With his colleagues, Katz developed a 10-week course and invited students in pre-clinical training to participate. Twenty-four students were assigned to the experimental group and thirty-two students acted as controls. Each first took a visual skill examination for a pre-training baseline reading.

While the controls continued with the typical curriculum, students in the experimental group went to Boston’s Museum of Fine Arts each week to participate in observation exercises coupled with lectures about how the exercises related to physical diagnosis. The students walked around the museum observing sculptures and paintings by such artists as Gauguin, Picasso, Pollock, Monet, and Munch.
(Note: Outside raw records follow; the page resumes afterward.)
-- ==== Sys2Proof/Machine/Step.lean ====
section
/-! DEFINITION. One step of the machine, and where the next instruction is placed. There is no instruction fetch and no
program counter (10_state.md R24, 20_memory.md R111): the program is the list of calls that the Caller has still to
make. -/

namespace Sys2Proof.Machine

/-- One step: a turn of the Caller. -/
def step (s : State) : Host.Outcome State Fault Refusal := callerTurn exec s

/-- The state with one more call, the transaction of an opcode-table word, before those of the program. -/
def State.withFetchWord (s : State) (nbits w : Nat) : State := { s with calls := tableCall nbits w :: s.calls }

end Sys2Proof.Machine
end

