/-- R283: `sendAny` reads the control registers in the order TXB0, TXB1, TXB2 and sends on the first free slot; with all
three pending it is `AllBuffersBusy` after three reads, and nothing changes. -/
def Obligations.SendAnyTakesTheFirstFreeSlot : Prop :=
  (∀ (s : State) (slot : TxSlot) (f : Frame), s.Inv → s.modifies → s.quiet 6 → f.dlc.toNat ≤ 8 → s.txPending slot = false →
    (∀ x, slotIndex x < slotIndex slot → s.txPending x = true) →
    ∃ t, exec (.sendAny f) s = .next t ∧
      (∀ i, i < 5 + f.dlc.toNat → some (t.reg ((txSidh slot).toNat + i)) = (frameBytes f)[i]?) ∧
      t.reg (txCtrl slot).toNat = (s.reg (txCtrl slot).toNat &&& 0x03) ||| 0x08 ∧
      (∀ x, x ∈ t.aborting ↔ x ∈ s.aborting ∧ x ≠ slot) ∧
      SameRegs ((txCtrl slot).toNat :: (List.range (5 + f.dlc.toNat)).map ((txSidh slot).toNat + ·)) s t ∧ t.int = s.int ∧
      Issued s t (([.txb0, .txb1, .txb2].take (slotIndex slot + 1)).map (fun x => [0x03, txCtrl x, 0x00]) ++
        [0x02 :: txSidh slot :: frameBytes f, [0x05, txCtrl slot, 0x08, 0x08], [0x03, txCtrl slot, 0x00]]) ∧
      RunAfter (slotIndex slot + 3) s t ∧ t.results = s.results ++ [.code .ok]) ∧
  (∀ (s : State) (f : Frame), s.Inv → s.quiet 3 → f.dlc.toNat ≤ 8 → (∀ x, s.txPending x = true) →
    ∃ t, exec (.sendAny f) s = .next t ∧ SameRegs [] s t ∧ t.int = s.int ∧ t.aborting = s.aborting ∧
      Issued s t [[0x03, 0x30, 0x00], [0x03, 0x40, 0x00], [0x03, 0x50, 0x00]] ∧ RunAfter 2 s t ∧
      t.results = s.results ++ [.code .allBuffersBusy])

/-- R284: `read` of a pending buffer with an admitted length returns the frame it holds, in four transactions, and clears its
flag and nothing else. R382: of a buffer that is not pending it reads draws, any bytes at all: it returns the frame that they
make, in four transactions, or `MalformedFrame` after one, and changes no register (that the byte of RXBnCTRL is a draw too is
R284's corner case; assumption 28). Whatever the other agents do and whatever fails, it is these transactions, and its result is
what they show. -/
def Obligations.ReadReturnsTheFrame : Prop :=
  (∀ (s : State) (slot : RxSlot), s.Inv → s.modifies → s.quiet 4 → s.rxPending slot = true → (s.rxDlc slot).toNat ≤ 8 →
    ∃ t f, exec (.read slot) s = .next t ∧ s.Holds slot f ∧ t.results = s.results ++ [.frame f] ∧ Consumed s t slot ∧
      Issued s t (readOuts (s.rxDlc slot) slot) ∧ HostAfter 3 s t ∧ t.log = s.log) ∧
  (∀ (s : State) (slot : RxSlot), s.Inv → s.modifies → s.quiet 4 → s.rxPending slot = false →
    (∃ t, exec (.read slot) s = .next t ∧ Consumed s t slot ∧ t.log = s.log) ∧
    ∀ (h : Vector Byte 5) (c : Byte) (d : Vector Byte 8), ∃ draws t,
      exec (.read slot) { s with env := { s.env with draws := draws } } = .next t ∧ Consumed s t slot ∧ t.log = s.log ∧
      if (h[4] &&& 0x0F).toNat ≤ 8 then
        t.results = s.results ++
            [.frame { canId := rxIdent h[0] h[1] h[2] h[3] c, dlc := h[4] &&& 0x0F, data := d }] ∧
          Issued s t (readOuts (h[4] &&& 0x0F) slot) ∧ HostAfter 3 s t
      else t.results = s.results ++ [.code .malformedFrame] ∧ Sent s t [0x03, rxSidh slot, 0, 0, 0, 0, 0] ∧ SameHost s t) ∧
  (∀ (s : State) (slot : RxSlot),
    ∃ (t : State) (e1 : Entry), exec (.read slot) s = .next t ∧ e1.out = [0x03, rxSidh slot, 0, 0, 0, 0, 0] ∧
      t.sleeps = s.sleeps ∧ t.refused = s.refused ∧ t.cloudUp = s.cloudUp ∧ t.calls = s.calls ∧
      if (e1.inb.getD 6 0 &&& 0x0F).toNat > 8 then
        t.transcript = s.transcript ++ [e1] ∧ t.results = s.results ++ [.code .malformedFrame]
      else
        ∃ (e2 e3 e4 : Entry) (f : Frame), t.transcript = s.transcript ++ [e1, e2, e3, e4] ∧
          [e1, e2, e3, e4].map Entry.out = readOuts (e1.inb.getD 6 0 &&& 0x0F) slot ∧
          t.results = s.results ++ [.frame f] ∧
          f.canId = rxIdent (e1.inb.getD 2 0) (e1.inb.getD 3 0) (e1.inb.getD 4 0) (e1.inb.getD 5 0) (e2.inb.getD 2 0) ∧
          f.dlc = e1.inb.getD 6 0 &&& 0x0F ∧ f.data.toList.take f.dlc.toNat = e3.inb.drop 2)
For example, while looking at ancient aboriginal artists, they pondered the role that form played in a piece of art’s impact and then applied this same method to observing patients with breathing disorders. How was the stomach moving? How is the voice generated and projected? What was happening to posture and muscles? Such exercises helped these students to think beyond well-known interpretations, encouraging them toward less obvious angles. That's #4.

Habit #4: Be creatively flexible in applications; try out several angles.

At the end of the course, the participants retook the visual skill exam. Compared to the control group, students who’d completed the art course made more frequent observations than they previously had. There was an average increase of 5.41 observations per image (a 38% improvement in focus), as well as a higher level of descriptive sophistication. In sum, they were more accurate than students in the control group and better than they'd been prior to the course. They also showed improvement in critical thinking skills.They would affirm Habit #5:

Habit #5: Fully engage in opportunities for observational improvement.